Dataset entries

--- START ---

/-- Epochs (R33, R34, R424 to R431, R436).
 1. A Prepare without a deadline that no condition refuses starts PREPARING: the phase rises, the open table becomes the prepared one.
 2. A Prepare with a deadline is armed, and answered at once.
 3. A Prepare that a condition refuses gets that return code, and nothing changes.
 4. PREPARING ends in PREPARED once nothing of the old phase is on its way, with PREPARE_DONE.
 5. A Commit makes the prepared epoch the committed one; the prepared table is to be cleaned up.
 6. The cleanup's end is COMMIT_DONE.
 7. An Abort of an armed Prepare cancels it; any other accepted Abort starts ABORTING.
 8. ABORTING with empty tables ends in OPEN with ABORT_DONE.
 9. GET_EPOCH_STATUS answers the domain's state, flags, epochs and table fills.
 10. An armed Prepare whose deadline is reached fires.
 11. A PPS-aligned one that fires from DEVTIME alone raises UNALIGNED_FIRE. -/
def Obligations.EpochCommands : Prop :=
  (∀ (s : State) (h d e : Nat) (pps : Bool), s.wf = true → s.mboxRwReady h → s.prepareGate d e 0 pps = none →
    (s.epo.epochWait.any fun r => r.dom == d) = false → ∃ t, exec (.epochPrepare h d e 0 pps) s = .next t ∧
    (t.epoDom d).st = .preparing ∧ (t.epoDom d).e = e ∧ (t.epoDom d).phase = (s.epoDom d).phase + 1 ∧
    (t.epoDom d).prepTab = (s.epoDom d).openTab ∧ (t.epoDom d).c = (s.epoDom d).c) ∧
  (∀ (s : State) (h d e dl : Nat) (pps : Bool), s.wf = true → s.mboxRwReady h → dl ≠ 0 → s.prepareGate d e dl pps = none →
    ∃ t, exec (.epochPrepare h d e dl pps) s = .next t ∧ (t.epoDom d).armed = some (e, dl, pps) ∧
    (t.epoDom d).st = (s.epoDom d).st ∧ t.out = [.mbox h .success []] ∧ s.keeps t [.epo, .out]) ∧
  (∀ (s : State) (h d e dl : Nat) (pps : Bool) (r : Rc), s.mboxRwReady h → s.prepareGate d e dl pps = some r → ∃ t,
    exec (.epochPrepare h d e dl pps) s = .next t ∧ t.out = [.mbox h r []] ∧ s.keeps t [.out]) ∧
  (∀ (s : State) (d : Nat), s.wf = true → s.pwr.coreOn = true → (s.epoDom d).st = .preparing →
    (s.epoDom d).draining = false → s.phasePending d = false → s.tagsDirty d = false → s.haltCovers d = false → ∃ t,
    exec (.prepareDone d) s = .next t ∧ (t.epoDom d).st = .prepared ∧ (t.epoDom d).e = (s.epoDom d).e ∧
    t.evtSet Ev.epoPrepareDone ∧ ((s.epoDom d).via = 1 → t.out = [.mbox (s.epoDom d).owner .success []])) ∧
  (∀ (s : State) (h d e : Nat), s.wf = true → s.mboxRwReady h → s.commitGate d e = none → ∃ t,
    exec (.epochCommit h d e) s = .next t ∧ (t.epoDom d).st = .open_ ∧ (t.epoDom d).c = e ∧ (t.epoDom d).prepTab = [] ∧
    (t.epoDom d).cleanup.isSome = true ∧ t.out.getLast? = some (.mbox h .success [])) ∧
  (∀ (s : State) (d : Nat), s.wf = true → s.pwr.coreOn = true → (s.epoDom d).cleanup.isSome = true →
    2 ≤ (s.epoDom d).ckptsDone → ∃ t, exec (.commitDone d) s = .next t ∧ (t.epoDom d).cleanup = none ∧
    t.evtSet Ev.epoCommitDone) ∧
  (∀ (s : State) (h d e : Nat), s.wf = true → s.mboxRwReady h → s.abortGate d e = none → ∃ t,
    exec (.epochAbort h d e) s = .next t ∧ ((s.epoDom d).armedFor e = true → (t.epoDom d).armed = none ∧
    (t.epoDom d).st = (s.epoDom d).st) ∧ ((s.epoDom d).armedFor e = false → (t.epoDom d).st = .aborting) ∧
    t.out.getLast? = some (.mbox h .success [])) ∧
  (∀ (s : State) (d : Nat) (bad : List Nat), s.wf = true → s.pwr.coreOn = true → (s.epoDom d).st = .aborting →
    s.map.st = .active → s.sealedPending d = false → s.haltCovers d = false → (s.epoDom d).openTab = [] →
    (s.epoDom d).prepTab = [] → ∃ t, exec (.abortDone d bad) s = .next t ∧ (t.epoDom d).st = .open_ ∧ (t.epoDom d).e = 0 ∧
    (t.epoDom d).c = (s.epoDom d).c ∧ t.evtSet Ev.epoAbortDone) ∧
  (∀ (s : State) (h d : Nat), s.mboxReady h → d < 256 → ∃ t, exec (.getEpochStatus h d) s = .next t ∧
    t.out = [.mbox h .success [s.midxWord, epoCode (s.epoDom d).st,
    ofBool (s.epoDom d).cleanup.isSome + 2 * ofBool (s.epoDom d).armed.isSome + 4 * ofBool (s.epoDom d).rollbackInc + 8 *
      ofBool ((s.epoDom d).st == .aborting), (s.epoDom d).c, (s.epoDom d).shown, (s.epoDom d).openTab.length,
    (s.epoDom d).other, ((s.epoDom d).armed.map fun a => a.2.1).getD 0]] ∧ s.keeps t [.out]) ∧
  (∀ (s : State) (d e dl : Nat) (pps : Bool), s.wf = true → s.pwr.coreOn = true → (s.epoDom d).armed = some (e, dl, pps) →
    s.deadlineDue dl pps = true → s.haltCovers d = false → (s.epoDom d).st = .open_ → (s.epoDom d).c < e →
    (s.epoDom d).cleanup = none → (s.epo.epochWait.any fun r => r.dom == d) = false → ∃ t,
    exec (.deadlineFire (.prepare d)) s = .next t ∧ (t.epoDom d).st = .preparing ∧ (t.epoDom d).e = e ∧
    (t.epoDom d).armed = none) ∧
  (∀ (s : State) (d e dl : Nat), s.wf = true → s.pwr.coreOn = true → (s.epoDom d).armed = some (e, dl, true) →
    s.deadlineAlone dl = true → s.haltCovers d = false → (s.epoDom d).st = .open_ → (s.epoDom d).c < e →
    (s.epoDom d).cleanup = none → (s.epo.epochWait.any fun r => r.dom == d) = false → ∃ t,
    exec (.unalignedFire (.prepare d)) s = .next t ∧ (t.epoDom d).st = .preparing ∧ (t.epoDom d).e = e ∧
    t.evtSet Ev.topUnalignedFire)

--- END ---

TASK REQUIREMENTS - Please copy the lines above from the line with "[]] ∧ s.keeps t [.out]) ∧" up to and including the line with "exec (.epochCommit h", exactly as written and with nothing else.

WRITTEN RESPONSE -
    exec (.epochPrepare h d e dl pps) s = .next t ∧ t.out = [.mbox h r []] ∧ s.keeps t [.out]) ∧
  (∀ (s : State) (d : Nat), s.wf = true → s.pwr.coreOn = true → (s.epoDom d).st = .preparing →
    (s.epoDom d).draining = false → s.phasePending d = false → s.tagsDirty d = false → s.haltCovers d = false → ∃ t,
    exec (.prepareDone d) s = .next t ∧ (t.epoDom d).st = .prepared ∧ (t.epoDom d).e = (s.epoDom d).e ∧
    t.evtSet Ev.epoPrepareDone ∧ ((s.epoDom d).via = 1 → t.out = [.mbox (s.epoDom d).owner .success []])) ∧
  (∀ (s : State) (h d e : Nat), s.wf = true → s.mboxRwReady h → s.commitGate d e = none → ∃ t,
    exec (.epochCommit h d e) s = .next t ∧ (t.epoDom d).st = .open_ ∧ (t.epoDom d).c = e ∧ (t.epoDom d).prepTab = [] ∧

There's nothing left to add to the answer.